=== SOURCE MATERIAL ===

-- ==== Sys2Proof/Laws/PerInstr.lean ====
section
/-! SUPPORT. Encoding and decoding agree, instruction by instruction (R115 to R126): what the encoder writes for a well-formed
instruction the decoder reads back, with every operand. -/

namespace Sys2Proof.Laws

/-! ## Fields -/

theorem fin_eq {n : Nat} [NeZero n] {w hi lo : Nat} (x : Fin n) (h : bits w hi lo = x.val) : fin w hi lo = x := by
  rw [fin, h]; exact Fin.ofNat_val_eq_self x

theorem vec_eq {n w hi lo : Nat} (x : BitVec n) (h : bits w hi lo = x.toNat) : BitVec.ofNat n (bits w hi lo) = x := by
  rw [h]; simp

theorem flag_eq {w hi lo : Nat} (u : Bool) (h : bits w hi lo = u.toNat) : (bits w hi lo == 1) = u := by
  rw [h]; cases u <;> rfl

theorem ElemType_code_lt (x : ElemType) : x.code < 12 := by cases x <;> decide

theorem ElemType_ofCode (x : ElemType) : ElemType.ofCode x.code = some x := by cases x <;> rfl

theorem CmpCond_code_lt (x : CmpCond) : x.code < 6 := by cases x <;> decide

theorem CmpCond_ofCode (x : CmpCond) : CmpCond.ofCode x.code = some x := by cases x <;> rfl

theorem FCond_code_lt (x : FCond) : x.code < 5 := by cases x <;> decide

theorem FCond_ofCode (x : FCond) : FCond.ofCode x.code = some x := by cases x <;> rfl

theorem ICond_code_lt (x : ICond) : x.code < 4 := by cases x <;> decide

theorem ICond_ofCode (x : ICond) : ICond.ofCode x.code = some x := by cases x <;> rfl

theorem Scope_code_lt (x : Scope) : x.code < 4 := by cases x <;> decide

theorem Scope_ofCode (x : Scope) : Scope.ofCode x.code = some x := by cases x <;> rfl

theorem AmoOp_code_lt (x : AmoOp) : x.code < 10 := by cases x <;> decide

theorem AmoOp_ofCode (x : AmoOp) : AmoOp.ofCode x.code = some x := by cases x <;> rfl

theorem CancelLevel_code_lt (x : CancelLevel) : x.code < 5 := by cases x <;> decide

theorem CancelLevel_ofCode (x : CancelLevel) : CancelLevel.ofCode x.code = some x := by cases x <;> rfl

theorem LoopLevel_code_lt (x : LoopLevel) : x.code < 2 := by cases x <;> decide

theorem LoopLevel_ofCode (x : LoopLevel) : LoopLevel.ofCode x.code = some x := by cases x <;> rfl

theorem RoundMode_code_lt (x : RoundMode) : x.code < 4 := by cases x <;> decide

theorem RoundMode_ofCode (x : RoundMode) : RoundMode.ofCode x.code = some x := by cases x <;> rfl

theorem ShufPattern_code_lt (x : ShufPattern) : x.code < 6 := by cases x <;> decide

theorem ShufPattern_ofCode (x : ShufPattern) : ShufPattern.ofCode x.code = some x := by cases x <;> rfl

/-! ## Words -/

theorem word32_bytes (w : Nat) (h : w < 2 ^ 32) (rest : List Byte) :
    takeWord (bytesOfWord32 w ++ rest) = some (w, rest) := by
  simp only [bytesOfWord32, List.cons_append, List.nil_append, takeWord, word32OfBytes, BitVec.toNat_ofNat, Option.some.injEq, Prod.mk.injEq,
    and_true]
  omega

theorem rec_bytes (r : ShapeRec) (rest : List Byte) : takeRec (bytesOfRec r ++ rest) = some (r, rest) := by
  simp only [takeRec, bytesOfRec, List.append_assoc, word32_bytes _ (BitVec.isLt _)]
  simp

/-- What a word decodes to, with its record. -/
def decodes (w : Nat) (i : Instr) (r : Option ShapeRec) : Prop :=
  w < 2 ^ 32 ∧ decide (0x78 ≤ bits w 31 25) = r.isSome ∧ (match r with | some r => decodeExtended w r | none => decodeWord w) = .ok i

theorem decode_of {i : Instr} {w : Nat} {r : Option ShapeRec} (he : encodeWord i = w) (hr : encodeRec i = r) (h : decodes w i r) (rest : List Byte) :
    decode (encode i ++ rest) = .ok (i, rest) := by
  subst he
  obtain ⟨hl, hx, hd⟩ := h
  have hn : isExtendedWord (encodeWord i) = r.isSome := hx
  cases r with
  | none =>
    have hn : isExtendedWord (encodeWord i) = false := hn
    have hd : decodeWord (encodeWord i) = .ok i := hd
    simp [encode, hr, decode, word32_bytes _ hl, hn, hd]
  | some r =>
    have hn : isExtendedWord (encodeWord i) = true := hn
    have hd : decodeExtended (encodeWord i) r = .ok i := hd
    simp [encode, hr, decode, word32_bytes _ hl, hn, hd, rec_bytes]

/-! A word as its fields, (width, value), from bit 0 up. -/

def pack : List (Nat × Nat) → Nat
  | [] => 0
  | (n, x) :: r => x + 2 ^ n * pack r

def fits : List (Nat × Nat) → Prop
  | [] => True
  | (n, x) :: r => x < 2 ^ n ∧ fits r

def offset : List (Nat × Nat) → Nat → Nat
  | _, 0 => 0
  | [], _ => 0
  | (n, _) :: r, i + 1 => offset r i + n

def value : List (Nat × Nat) → Nat → Nat × Nat
  | [], _ => (0, 0)
  | p :: _, 0 => p
  | _ :: r, i + 1 => value r i

theorem pack_lt (l : List (Nat × Nat)) (h : fits l) : pack l < 2 ^ offset l l.length := by
  induction l with
  | nil => simp [pack, offset]
  | cons p l ih =>
    obtain ⟨n, x⟩ := p
    simp only [pack, offset, List.length_cons]
    have hy := ih h.2
    have hx := h.1
    have : 2 ^ n * (pack l + 1) ≤ 2 ^ n * 2 ^ offset l l.length := Nat.mul_le_mul_left _ hy
    rw [Nat.pow_add, Nat.mul_comm (2 ^ offset l l.length)]
    rw [Nat.mul_add] at this; omega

===

Repeat the material word for word, leaving out no line.

*YOUR SOLUTION*.
-- ==== Sys2Proof/Laws/PerInstr.lean ====
section
/-! SUPPORT. Encoding and decoding agree, instruction by instruction (R115 to R126): what the encoder writes for a well-formed
instruction the decoder reads back, with every operand. -/

namespace Sys2Proof.Laws

/-! ## Fields -/

theorem fin_eq {n : Nat} [NeZero n] {w hi lo : Nat} (x : Fin n) (h : bits w hi lo = x.val) : fin w hi lo = x := by
  rw [fin, h]; exact Fin.ofNat_val_eq_self x

theorem vec_eq {n w hi lo : Nat} (x : BitVec n) (h : bits w hi lo = x.toNat) : BitVec.ofNat n (bits w hi lo) = x := by
  rw [h]; simp

theorem flag_eq {w hi lo : Nat} (u : Bool) (h : bits w hi lo = u.toNat) : (bits w hi lo == 1) = u := by
  rw [h]; cases u <;> rfl

theorem ElemType_code_lt (x : ElemType) : x.code < 12 := by cases x <;> decide

theorem ElemType_ofCode (x : ElemType) : ElemType.ofCode x.code = some x := by cases x <;> rfl

theorem CmpCond_code_lt (x : CmpCond) : x.code < 6 := by cases x <;> decide

theorem CmpCond_ofCode (x : CmpCond) : CmpCond.ofCode x.code = some x := by cases x <;> rfl

theorem FCond_code_lt (x : FCond) : x.code < 5 := by cases x <;> decide

theorem FCond_ofCode (x : FCond) : FCond.ofCode x.code = some x := by cases x <;> rfl

theorem ICond_code_lt (x : ICond) : x.code < 4 := by cases x <;> decide

theorem ICond_ofCode (x : ICond) : ICond.ofCode x.code = some x := by cases x <;> rfl

theorem Scope_code_lt (x : Scope) : x.code < 4 := by cases x <;> decide

theorem Scope_ofCode (x : Scope) : Scope.ofCode x.code = some x := by cases x <;> rfl

theorem AmoOp_code_lt (x : AmoOp) : x.code < 10 := by cases x <;> decide

theorem AmoOp_ofCode (x : AmoOp) : AmoOp.ofCode x.code = some x := by cases x <;> rfl

theorem CancelLevel_code_lt (x : CancelLevel) : x.code < 5 := by cases x <;> decide

theorem CancelLevel_ofCode (x : CancelLevel) : CancelLevel.ofCode x.code = some x := by cases x <;> rfl

theorem LoopLevel_code_lt (x : LoopLevel) : x.code < 2 := by cases x <;> decide

theorem LoopLevel_ofCode (x : LoopLevel) : LoopLevel.ofCode x.code = some x := by cases x <;> rfl

theorem RoundMode_code_lt (x : RoundMode) : x.code < 4 := by cases x <;> decide

theorem RoundMode_ofCode (x : RoundMode) : RoundMode.ofCode x.code = some x := by cases x <;> rfl

theorem ShufPattern_code_lt (x : ShufPattern) : x.code < 6 := by cases x <;> decide

theorem ShufPattern_ofCode (x : ShufPattern) : ShufPattern.ofCode x.code = some x := by cases x <;> rfl

/-! ## Words -/

theorem word32_bytes (w : Nat) (h : w < 2 ^ 32) (rest : List Byte) :
    takeWord (bytesOfWord32 w ++ rest) = some (w, rest) := by
  simp only [bytesOfWord32, List.cons_append, List.nil_append, takeWord, word32OfBytes, BitVec.toNat_ofNat, Option.some.injEq, Prod.mk.injEq,
    and_true]
  omega

theorem rec_bytes (r : ShapeRec) (rest : List Byte) : takeRec (bytesOfRec r ++ rest) = some (r, rest) := by
  simp only [takeRec, bytesOfRec, List.append_assoc, word32_bytes _ (BitVec.isLt _)]
  simp

/-- What a word decodes to, with its record. -/
def decodes (w : Nat) (i : Instr) (r : Option ShapeRec) : Prop :=
  w < 2 ^ 32 ∧ decide (0x78 ≤ bits w 31 25) = r.isSome ∧ (match r with | some r => decodeExtended w r | none => decodeWord w) = .ok i

theorem decode_of {i : Instr} {w : Nat} {r : Option ShapeRec} (he : encodeWord i = w) (hr : encodeRec i = r) (h : decodes w i r) (rest : List Byte) :
    decode (encode i ++ rest) = .ok (i, rest) := by
  subst he
  obtain ⟨hl, hx, hd⟩ := h
  have hn : isExtendedWord (encodeWord i) = r.isSome := hx
  cases r with
  | none =>
    have hn : isExtendedWord (encodeWord i) = false := hn
    have hd : decodeWord (encodeWord i) = .ok i := hd
    simp [encode, hr, decode, word32_bytes _ hl, hn, hd]
  | some r =>
    have hn : isExtendedWord (encodeWord i) = true := hn
    have hd : decodeExtended (encodeWord i) r = .ok i := hd
    simp [encode, hr, decode, word32_bytes _ hl, hn, hd, rec_bytes]

/-! A word as its fields, (width, value), from bit 0 up. -/

def pack : List (Nat × Nat) → Nat
  | [] => 0
  | (n, x) :: r => x + 2 ^ n * pack r

def fits : List (Nat × Nat) → Prop
  | [] => True
  | (n, x) :: r => x < 2 ^ n ∧ fits r

def offset : List (Nat × Nat) → Nat → Nat
  | _, 0 => 0
  | [], _ => 0
  | (n, _) :: r, i + 1 => offset r i + n

def value : List (Nat × Nat) → Nat → Nat × Nat
  | [], _ => (0, 0)
  | p :: _, 0 => p
  | _ :: r, i + 1 => value r i

theorem pack_lt (l : List (Nat × Nat)) (h : fits l) : pack l < 2 ^ offset l l.length := by
  induction l with
  | nil => simp [pack, offset]
  | cons p l ih =>
    obtain ⟨n, x⟩ := p
    simp only [pack, offset, List.length_cons]
    have hy := ih h.2
    have hx := h.1
    have : 2 ^ n * (pack l + 1) ≤ 2 ^ n * 2 ^ offset l l.length := Nat.mul_le_mul_left _ hy
    rw [Nat.pow_add, Nat.mul_comm (2 ^ offset l l.length)]
    rw [Nat.mul_add] at this; omega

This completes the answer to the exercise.